• Supply chain planning is shifting from fixed cycles to real-time, event-driven decisioning, as traditional models struggle to keep pace with constant disruption.
• AI-enabled “decision-centric planning” reframes planning as a sequence of data-driven decisions, with automated scenario modelling and continuous monitoring supporting faster, more informed responses.
• The result is a more resilient and responsive supply chain, where planners act as orchestrators of AI insights rather than manual plan builders, improving speed, collaboration and trade-off quality.
While digitalisation has long been on the agenda, the latest focus is far more specific: embedding artificial intelligence into the core of planning to enable continuous, decision-led operations. A session led by OM Partners set out a vision of the “autonomous supply chain”, where planning evolves from a periodic exercise into an always-on capability driven by real-time data and event triggers.
The underlying challenge is increasingly familiar to practitioners. Supply chains are now exposed to a constant stream of disruptions, geopolitical shifts, regulatory changes, demand volatility and supplier instability. Yet many organisations continue to rely on planning cycles that operate weekly or monthly. This structural lag creates a disconnect: by the time decisions are made, the operating environment has already shifted. As highlighted during the session, “decisions can’t wait” when risks and opportunities emerge in real time.
To address this, OM Partners advocates a shift towards event-driven planning. Rather than relying on fixed cycles, planning processes are triggered dynamically by specific events—such as a tariff update, a sudden demand spike or a logistics disruption. These triggers initiate immediate analysis, enabling organisations to respond in near real time rather than retroactively adjusting outdated plans.
Central to this approach is the concept of decision-centric planning. In contrast to traditional models, where plans are the primary output, this framework positions decisions as the core unit of value. Plans become fluid artefacts that continuously adapt to a sequence of decisions, each supported by data, analytics and AI-generated insights. A modular architecture, referred to as “bricks,” allows companies to configure and scale these decision workflows according to their operational needs.
Operationally, this results in what the company describes as an “always-on” planning environment. AI agents monitor a wide array of internal and external data sources, including government feeds and customs updates, to detect relevant events. Once identified, these events trigger automated processes: impact assessment, scenario modelling and optimisation. Planners are then presented with structured recommendations, including quantified trade-offs across cost, service and risk.

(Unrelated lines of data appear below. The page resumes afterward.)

-- ==== Sys2Proof/Laws/Rings.lean ====
section
/-! SUPPORT. The ring primitives: each keeps the ring's form, and what each does to the unread slots in order. -/

namespace Sys2Proof.Machine

section
variable {α : Type} {c : Nat} {r : Ring α}

theorem Ring.wf.pos (h : r.wf c) : 0 < c := Nat.lt_of_le_of_lt (Nat.zero_le _) h.2.1

theorem Ring.count_lt (h : r.wf c) : r.count c < c := Nat.mod_lt _ h.pos

/-- The count, without the modulus. -/
theorem Ring.count_cases (h : r.wf c) :
    r.count c = if r.tail ≤ r.head then r.head - r.tail else r.head + c - r.tail := by
  obtain ⟨-, hh, ht⟩ := h
  unfold Ring.count
  split
  · rw [show r.head + c - r.tail = r.head - r.tail + c by omega, Nat.add_mod_right, Nat.mod_eq_of_lt (by omega)]
  · rw [Nat.mod_eq_of_lt (by omega)]

theorem Ring.mod_succ {i : Nat} (h : i < c) : (i + 1) % c = if i + 1 = c then 0 else i + 1 := by
  split
  · simp_all
  · exact Nat.mod_eq_of_lt (by omega)

theorem Ring.mod_add {i j : Nat} (hi : i < c) (hj : j ≤ c) : (i + j) % c = if i + j < c then i + j else i + j - c := by
  split
  · exact Nat.mod_eq_of_lt ‹_›
  · rw [Nat.mod_eq_sub_mod (by omega), Nat.mod_eq_of_lt (by omega)]

/-- A ring is full iff it holds `c - 1` slots (20_memory.md R112). -/
theorem Ring.full_iff (h : r.wf c) : r.full c = true ↔ r.count c + 1 = c := by
  rw [Ring.count_cases h]
  obtain ⟨-, hh, ht⟩ := h
  simp only [Ring.full, Ring.mod_succ hh, beq_iff_eq]
  repeat' split
  all_goals omega

theorem Ring.isEmpty_iff (h : r.wf c) : r.isEmpty = true ↔ r.count c = 0 := by
  rw [Ring.count_cases h]
  obtain ⟨-, hh, ht⟩ := h
  simp only [Ring.isEmpty, beq_iff_eq]
  split <;> omega

theorem Ring.push_wf (h : r.wf c) (x : α) : (r.push c x).wf c :=
  ⟨by simpa [Ring.push] using h.1, Nat.mod_lt _ h.pos, h.2.2⟩

theorem Ring.consume_wf (h : r.wf c) : (r.consume c).wf c := ⟨h.1, h.2.1, Nat.mod_lt _ h.pos⟩

theorem Ring.flush_wf (h : r.wf c) : r.flush.wf c := ⟨h.1, h.2.1, h.2.1⟩

theorem Ring.modifyNewest_wf (h : r.wf c) (f : α → α) : (r.modifyNewest c f).wf c :=
  ⟨by simpa [Ring.modifyNewest] using h.1, h.2⟩

/-- The index of the unread slot number `k` differs from `head` and from the indices of the others. -/
theorem Ring.index_eq (h : r.wf c) {k : Nat} (hk : k ≤ r.count c) :
    (r.tail + k) % c = r.head ↔ k = r.count c := by
  have hc := Ring.count_cases h
  obtain ⟨-, hh, ht⟩ := h
  rw [hc] at hk ⊢
  have hk' : k ≤ c := by split at hk <;> omega
  rw [Ring.mod_add ht hk']
  repeat' split at hk
  all_goals (repeat' split) <;> omega

theorem Ring.count_push (h : r.wf c) (hf : r.full c = false) (x : α) : (r.push c x).count c = r.count c + 1 := by
  have hn : ¬ (r.count c + 1 = c) := fun e => by simp [(Ring.full_iff h).2 e] at hf
  rw [Ring.count_cases h] at hn
  rw [Ring.count_cases (Ring.push_wf h x), Ring.count_cases h]
  obtain ⟨-, hh, ht⟩ := h
  simp only [Ring.push, Ring.mod_succ hh]
  repeat' split at hn
  all_goals (repeat' split) <;> omega

theorem Ring.count_consume (h : r.wf c) (he : r.isEmpty = false) : (r.consume c).count c + 1 = r.count c := by
  have hn : ¬ (r.count c = 0) := fun e => by simp [(Ring.isEmpty_iff h).2 e] at he
  rw [Ring.count_cases h] at hn
  rw [Ring.count_cases (Ring.consume_wf h), Ring.count_cases h]
  obtain ⟨-, hh, ht⟩ := h
  simp only [Ring.consume, Ring.mod_succ ht]
  repeat' split at hn
  all_goals (repeat' split) <;> omega

theorem Ring.count_flush (h : r.wf c) : r.flush.count c = 0 := by
  rw [Ring.count_cases (Ring.flush_wf h)]
  simp [Ring.flush]

theorem Ring.unread_length (d : α) : (r.unread d c).length = r.count c := by simp [Ring.unread]

/-- A push on a ring that is not full puts the slot after the unread ones. -/
theorem Ring.unread_push (h : r.wf c) (hf : r.full c = false) (d x : α) :
    (r.push c x).unread d c = r.unread d c ++ [x] := by
  have hlast : (r.tail + r.count c) % c = r.head := (Ring.index_eq h (Nat.le_refl _)).2 rfl
  unfold Ring.unread
  rw [Ring.count_push h hf, List.range_succ, List.map_append]
  congr 1
  · refine List.map_congr_left fun k hk => ?_
    have hk := List.mem_range.1 hk
    have : (r.tail + k) % c ≠ r.head := fun e => by
      have := (Ring.index_eq h (Nat.le_of_lt hk)).1 e
      omega
    simp [Ring.push, Ring.slotAt, List.getD, List.getElem?_set_ne (Ne.symm this)]
  · have : r.head < r.slots.length := h.1 ▸ h.2.1
    simp [Ring.push, Ring.slotAt, hlast, this]

/-- Consuming removes the oldest unread slot. -/
theorem Ring.unread_consume (h : r.wf c) (he : r.isEmpty = false) (d : α) :
    r.unread d c = r.slotAt d r.tail :: (r.consume c).unread d c := by
  have hc := Ring.count_consume h he
  unfold Ring.unread
  rw [← hc, List.range_succ_eq_map, List.map_cons, List.map_map]
  congr 1
  · simp [Nat.mod_eq_of_lt h.2.2]
  · refine List.map_congr_left fun k hk => ?_
    have hk := List.mem_range.1 hk
    have hlt := Ring.count_lt h
    have ht := h.2.2
    have e : (r.tail + (k + 1)) % c = ((r.tail + 1) % c + k) % c := by
      rw [Nat.mod_add_mod]
      congr 1
      omega
    simp [Ring.consume, Ring.slotAt, e]

theorem Ring.unread_flush (h : r.wf c) (d : α) : r.flush.unread d c = [] := by
  simp [Ring.unread, Ring.count_flush h]

/-- Changing the newest slot of a ring that holds one changes the last unread slot only. -/
theorem Ring.unread_modifyNewest (h : r.wf c) (he : r.count c ≠ 0) (d : α) (f : α → α) :
    (r.modifyNewest c f).unread d c = (r.unread d c).modify (r.count c - 1) f := by
  have hc : (r.modifyNewest c f).count c = r.count c := rfl
  have hlast : (r.tail + (r.count c - 1)) % c = (r.head + c - 1) % c := by
    have hcc := Ring.count_cases h
    have hlt := Ring.count_lt h
    obtain ⟨-, hh, ht⟩ := h
    rw [show r.head + c - 1 = r.head + (c - 1) by omega, Ring.mod_add hh (by omega), Ring.mod_add ht (by omega)]
    split at hcc <;> split <;> split <;> omega
  apply List.ext_getElem?
  intro k
  rw [List.getElem?_modify]
  simp only [Ring.unread, hc]
  by_cases hk : k < r.count c
  · simp only [List.getElem?_map, List.getElem?_range hk, Option.map_some, Ring.slotAt, Ring.modifyNewest,
      List.getD, List.getElem?_modify]
    have hin : (r.tail + k) % c < r.slots.length := by rw [h.1]; exact Nat.mod_lt _ h.pos
    have key : ((r.head + c - 1) % c = (r.tail + k) % c) ↔ r.count c - 1 = k := by
      rw [← hlast]
      have hlt := Ring.count_lt h
      obtain ⟨-, hh, ht⟩ := h
      rw [Ring.mod_add ht (by omega), Ring.mod_add ht (by omega)]
      split <;> split <;> omega
    by_cases e : r.count c - 1 = k
    · simp [key.2 e, e, hin]
    · have ne : ¬ (r.head + c - 1) % c = (r.tail + k) % c := fun h => e (key.1 h)
      simp [ne, e]
  · have : (List.range (r.count c))[k]? = none := by simp; omega
    simp [this]

end

/-- AVAILABLE's value is the count, where 32 bits hold it (44_ring_ops.md R390). -/
theorem availableValue_toNat {n : Nat} (h : n < 2 ^ 32) : (availableValue n).toNat = n := by
  rw [availableValue, if_pos h]
  exact Nat.mod_eq_of_lt h

theorem rxCommitRing_wf {c : Nat} {r : Ring RxSlot} (h : r.wf c) (x : RxSlot) : (rxCommitRing c x r).wf c := by
  unfold rxCommitRing
  split
  · exact Ring.modifyNewest_wf h _
  · exact Ring.push_wf h x

theorem rxCommitRing_tail (c : Nat) (r : Ring RxSlot) (x : RxSlot) : (rxCommitRing c x r).tail = r.tail := by
  unfold rxCommitRing
  split <;> rfl

end Sys2Proof.Machine
end

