-- ==== Sys2Proof/Tests/Slice0.lean ====
section
/-! SUPPORT. Tests. The expected values are the spec's: 95_test_vectors.md names the vector, 30_encoding.md the bits. The last part
shows, for every statement with hypotheses, a concrete state and operands that meet them. -/

namespace Sys2Proof.Tests

open Sys2Proof.Machine

/-! ### Well-formedness -/

theorem test_wellFormed_longest_payload : Instr.wellFormed (.writePacket 0xD9 0 0 (List.replicate 255 0)) = true := by decide +kernel
theorem test_illFormed_payload_too_long : Instr.wellFormed (.writePacket 0xD9 0 0 (List.replicate 256 0)) = false := by
  decide +kernel

/-! ### Decoding: the words written out from 30_encoding.md R150, R155, R156, R158, opcode bits first -/

theorem test_decode_begin : decode [0b00000001_0_00000000010010110000000] = .got (.command (.beginCmd false 9600)) 1 := by decide
theorem test_decode_begin_pol : decode [0b00000001_1_00000000010010110000000] = .got (.command (.beginCmd true 9600)) 1 := by decide
theorem test_decode_end : decode [0b00000010_000000000000000000000000] = .got (.command .endCmd) 1 := by decide
theorem test_decode_available : decode [0b00010000_000000000000000000000000] = .got (.command .available) 1 := by decide
theorem test_decode_read : decode [0b00010001_000000000000000000000000] = .got (.command .read) 1 := by decide
theorem test_decode_readError : decode [0b00010010_000000000000000000000000] = .got (.command .readError) 1 := by decide
theorem test_decode_readDelta : decode [0b00010011_000000000000000000000000] = .got (.command .readDelta) 1 := by decide
theorem test_decode_packetAvailable : decode [0b00010100_000000000000000000000000] = .got (.command .packetAvailable) 1 := by
  decide
theorem test_decode_flushInput : decode [0b00010101_000000000000000000000000] = .got (.command .flushInput) 1 := by decide
theorem test_decode_write : decode [0b00100000_0000000000000000_01011010] = .got (.command (.write 0x5A)) 1 := by decide
theorem test_decode_writeReady : decode [0b00100001_000000000000000000000000] = .got (.command .writeReady) 1 := by decide
theorem test_decode_flushOutput : decode [0b00100010_000000000000000000000000] = .got (.command .flushOutput) 1 := by decide
theorem test_decode_setDelay : decode [0b00110000_00000000_0000000000010100] = .got (.command (.setDelay 20)) 1 := by decide
theorem test_decode_setDelayTimeout : decode [0b00110001_00000000_0000100111000100] = .got (.command (.setDelayTimeout 2500)) 1 := by
  decide
theorem test_decode_setEcho : decode [0b00110010_00000000000000000000000_1] = .got (.command (.setEcho true)) 1 := by decide
theorem test_decode_setAllow : decode [0b00110011_0000000000000000_00001001] = .got (.command (.setAllow 9)) 1 := by decide
theorem test_decode_setErrorMask : decode [0b00110100_0000000000000000_01111111] = .got (.command (.setErrorMask 0x7F)) 1 := by
  decide
theorem test_decode_uptimeSec : decode [0b01000000_000000000000000000000000] = .got (.command .uptimeSec) 1 := by decide
theorem test_decode_uptimeMillisec : decode [0b01000001_000000000000000000000000] = .got (.command .uptimeMillisec) 1 := by decide
theorem test_decode_readPacket :
    decode [0b01010000_11011001_01010101_00001000] = .got (.command (.readPacket 0xD9 0x55 8)) 1 := by decide
theorem test_decode_writePacket :
    decode [0b01010001_11011001_01010101_00000101, 0b0000000000000000_0000000000010100,
      0b00000100_00000011_00000010_00000001, 0b00000000_00000000_00000000_00000101] =
    .got (.command (.writePacket 0xD9 0x55 20 [1, 2, 3, 4, 5])) 4 := by decide
theorem test_decode_setScope : decode [0b01100000_000000000000000000000001] = .got (.command (.setScope 1)) 1 := by decide
theorem test_decode_adcResults : decode [0b01100001_100000000000000000000000] = .got (.command (.adcResults 0x800000)) 1 := by
  decide
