-- ==== Sys2Proof/Machine/State.lean ====
section
/-! DEFINITION. The machine's state as plain data: the ten elements of R20 under the spec's own names, and two
fields of the model's own (`caps`, `pending`; log entries 1 and 4). A register whose valid bit is 0 holds no
value (R11, R46), so `T`, `K` and `P` are options. No length or checksum is stored (R32), and there is no
program counter (R40). -/

namespace Sys2Proof.Machine

/-- R25, R13: four bytes in sequence order. That all four are letters is an invariant (`State.wf`). -/
structure TypeCode where
  b0 : Byte
  b1 : Byte
  b2 : Byte
  b3 : Byte
deriving DecidableEq, Repr

/-- R27, R13: a chunk is a type code and a payload; "both derived, never stored redundantly" are its length
and checksum. -/
structure Chunk where
  type : TypeCode
  data : List Byte
deriving DecidableEq, Repr

/-- R350, R340: what the host may present between two commands. -/
inductive HostEvent where
  /-- The host presents a command word. -/
  | command (w : CommandWord)
  /-- The host asserts reset (R340: "an event outside the command stream"). -/
  | reset
deriving DecidableEq, Repr

/-- The reasons a step could stop with a fault. There are NONE, so no constructor and nobody who raises one:
the spec's failures and faults all leave a state the host can read (R320, R321), and that is a next state
here (log entry 9). -/
inductive Fault where
deriving DecidableEq, Repr

/-- The reasons a step gives no result. -/
inductive Refusal where
  /-- Raised by an arm of `exec` whose instruction has no meaning yet; no arm is so. Safe: nothing is claimed
  of what follows. -/
  | notModelled (mnemonic : String)
  /-- Raised by `CH.LEN`, `CH.SER` and `CT.SER` in a state that holds a payload longer than `LEN_MAX`, which
  no run reaches (`CAP_PAYLOAD <= LEN_MAX`). 93_implementation_defined.md U1: "`refuse`: the model gives no
  result ... Never reduce the length modulo 2^32". Safe (log entry 6). -/
  | payloadTooLong
deriving DecidableEq, Repr

/-- R20: the complete architectural state, and the model's own `caps` and `pending`. -/
structure State where
  /-- R22: the scalar operand and result register. -/
  R : U32
  /-- R24: the running CRC register, before the final xor. -/
  C : U32
  /-- R25: the type-code register; `none` is `T.v = 0`. -/
  T : Option TypeCode
  /-- R27: the chunk register; `none` is `K.v = 0`. -/
  K : Option Chunk
  /-- R29: the container store; `none` is `P.v = 0`. Index 0 is the chunk read or appended first. -/
  P : Option (List Chunk)
  /-- R33: the input buffer, offset 0 first. -/
  I : List Byte
  /-- R34: the output buffer, offset 0 first. -/
  O : List Byte
  /-- R35: the status register. -/
  S : BitVec 8
  /-- R37: the found flag of the last `CT.FIND`. -/
  F : Bool
  /-- R38: the sticky fault register, bit 0 `ILL`, bit 1 `EMP`, bit 2 `CAP`. -/
  FLT : BitVec 3
  /-- R8's capacities, constant for the life of the block (R21). The model's own field (log entry 4). -/
  caps : Capacities
  /-- What the host has presented and the block has not yet taken, oldest first. The model's own field
  (log entry 1). -/
  pending : List HostEvent
deriving DecidableEq, Repr

/-- R46, R341: every state element after reset, for a block of the given capacities, with the given events
still to come from the host. -/
def State.resetWith (caps : Capacities) (pending : List HostEvent) : State :=
  { R := 0x00000000, C := 0xFFFFFFFF, T := none, K := none, P := none, I := [], O := [],
    S := 0x00, F := false, FLT := 0, caps := caps, pending := pending }

/-- R46: the machine after reset. DESIGN CHOICE (log entries 1 and 4): its capacities are the document's
(unbounded, `CAP_PAYLOAD = LEN_MAX`), and the host has presented nothing. -/
def State.reset : State := State.resetWith Capacities.unbounded []

end Sys2Proof.Machine
end

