-- ==== Sys2Proof/Machine/TypeCodes.lean ====
section
/-! DEFINITION. The type-code checker (43_typecode.md): its functions and the ten `TC.*` commands. -/

namespace Sys2Proof.Machine

/-- R190 `is_alpha(b)`: `0x41 <= b <= 0x5A` or `0x61 <= b <= 0x7A`. -/
def isAlpha (b : Byte) : Bool :=
  (0x41 ≤ b.toNat && b.toNat ≤ 0x5A) || (0x61 ≤ b.toNat && b.toNat ≤ 0x7A)

/-- R191: all four bytes are letters. -/
def TypeCode.isAlpha (t : TypeCode) : Bool :=
  Machine.isAlpha t.b0 && Machine.isAlpha t.b1 && Machine.isAlpha t.b2 && Machine.isAlpha t.b3

/-- Bit 5 (mask `0x20`) of a byte, the case bit of a letter (R193 to R196). -/
def caseBit (b : Byte) : Bool := b.getLsbD 5

/-- R193 `is_critical`: bit 5 of byte 0 is clear. -/
def TypeCode.isCritical (t : TypeCode) : Bool := !caseBit t.b0

/-- R194 `is_public`: bit 5 of byte 1 is clear. -/
def TypeCode.isPublic (t : TypeCode) : Bool := !caseBit t.b1

/-- R195 `is_reserved_bit_valid`: bit 5 of byte 2 is clear. -/
def TypeCode.isReservedBitValid (t : TypeCode) : Bool := !caseBit t.b2

/-- R196 `is_safe_to_copy`: bit 5 of byte 3 is SET. -/
def TypeCode.isSafeToCopy (t : TypeCode) : Bool := caseBit t.b3

/-- R197 `is_valid`: "all four bytes alphabetic AND reserved-bit-valid". -/
def TypeCode.isValid (t : TypeCode) : Bool := t.isAlpha && t.isReservedBitValid

/-- R191 `tc_construct`: the alphabetic test only; the reserved bit is no construction gate. -/
def tcConstruct (t : TypeCode) : Except FailKind TypeCode :=
  if t.isAlpha then .ok t else .error .nonAlphabeticByte

/-- R192 `tc_construct_from_text`: the length test (in bytes) comes first. -/
def tcConstructFromText (text : List Byte) : Except FailKind TypeCode :=
  match TypeCode.ofBytes text with
  | none => .error .wrongLength
  | some t => tcConstruct t

/-- A constructed type code goes to `T` (R26); a failure kind is raised. -/
def putT (s : State) (r : Except FailKind TypeCode) : Ending :=
  match r with
  | .ok t => .done { s with T := some t }
  | .error k => .raise k

/-- R202 to R206: a predicate of `T` goes to `R` as 1 or 0. -/
def predicateOfT (p : TypeCode → Bool) (s : State) : Ending :=
  needT s fun t => putR s (zext32 (p t))

/-- R200 `TC.NEW`: `construct(4 raw bytes)` of the bytes of `R`. -/
def execTcNew (s : State) : Host.Outcome State Fault Refusal :=
  envelope (fun s => putT s (tcConstruct (TypeCode.ofU32 s.R))) s

/-- R201 `TC.NEWT`: `construct_from_text(string)` of the bytes of `I`. -/
def execTcNewt (s : State) : Host.Outcome State Fault Refusal :=
  envelope (fun s => putT s (tcConstructFromText s.I)) s

/-- R202 `TC.VALID`: `is_valid()`. -/
def execTcValid (s : State) : Host.Outcome State Fault Refusal :=
  envelope (predicateOfT TypeCode.isValid) s

/-- R203 `TC.CRIT`: `is_critical()`. -/
def execTcCrit (s : State) : Host.Outcome State Fault Refusal :=
  envelope (predicateOfT TypeCode.isCritical) s

/-- R204 `TC.PUB`: `is_public()`. -/
def execTcPub (s : State) : Host.Outcome State Fault Refusal :=
  envelope (predicateOfT TypeCode.isPublic) s

/-- R205 `TC.RSV`: `is_reserved_bit_valid()`. -/
def execTcRsv (s : State) : Host.Outcome State Fault Refusal :=
  envelope (predicateOfT TypeCode.isReservedBitValid) s

/-- R206 `TC.SAFE`: `is_safe_to_copy()`. -/
def execTcSafe (s : State) : Host.Outcome State Fault Refusal :=
  envelope (predicateOfT TypeCode.isSafeToCopy) s

/-- R207 `TC.BYTES`: `raw_bytes()`, byte 0 in `R[31:24]`. -/
def execTcBytes (s : State) : Host.Outcome State Fault Refusal :=
  envelope (fun s => needT s fun t => putR s t.toU32) s

/-- R208 `TC.TEXT`: `to_text()` appended to `O`. -/
def execTcText (s : State) : Host.Outcome State Fault Refusal :=
  envelope (fun s => needT s fun t => appendO s t.bytes) s

/-- R209 `TC.EQ`: byte-wise equality of `T` and `K.type`. -/
def execTcEq (s : State) : Host.Outcome State Fault Refusal :=
  envelope (fun s => needT s fun t => needK s fun k => putR s (zext32 (t == k.type))) s

end Sys2Proof.Machine
end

A practical example shared during the session illustrates the mechanics. In the case of a tariff change, the system automatically evaluates alternative production scenarios. One option might involve shifting production to a domestic facility, incurring a five percent increase in manufacturing cost but avoiding tariff exposure. Another scenario could maintain offshore production while absorbing additional duties. These options are generated, analysed and presented in near real time, enabling faster and more informed decision-making.
Importantly, the human role is not eliminated but redefined. Planners transition from manual plan builders to decision orchestrators. Their responsibilities shift towards validating AI outputs, stress-testing scenarios and aligning stakeholders across functions such as manufacturing, procurement and logistics. Tasks such as threshold monitoring, optimisation and decision logging are increasingly automated, creating a more structured and auditable planning process.
The impact of this shift is framed around three key dimensions. Speed is the most immediate benefit: organisations can respond to disruptions as they occur, rather than waiting for the next planning cycle. Decision quality also improves, as scenario-based analysis provides a clearer view of trade-offs and downstream implications. Finally, resilience is enhanced through better coordination and faster adaptation, enabling supply chains to absorb shocks without significant performance degradation.
What stands out is the emphasis on integration. Rather than deploying isolated AI tools, the approach embeds intelligence across the entire planning lifecycle, from event detection and analysis to collaboration and execution. This creates a closed-loop system in which decisions are continuously informed by live data and historical context.
For an industry often characterised by incremental change, the move towards autonomous planning represents a significant leap. However, the direction of travel is increasingly clear. As volatility becomes a permanent feature of global supply chains, the ability to make rapid, data-driven decisions is no longer optional.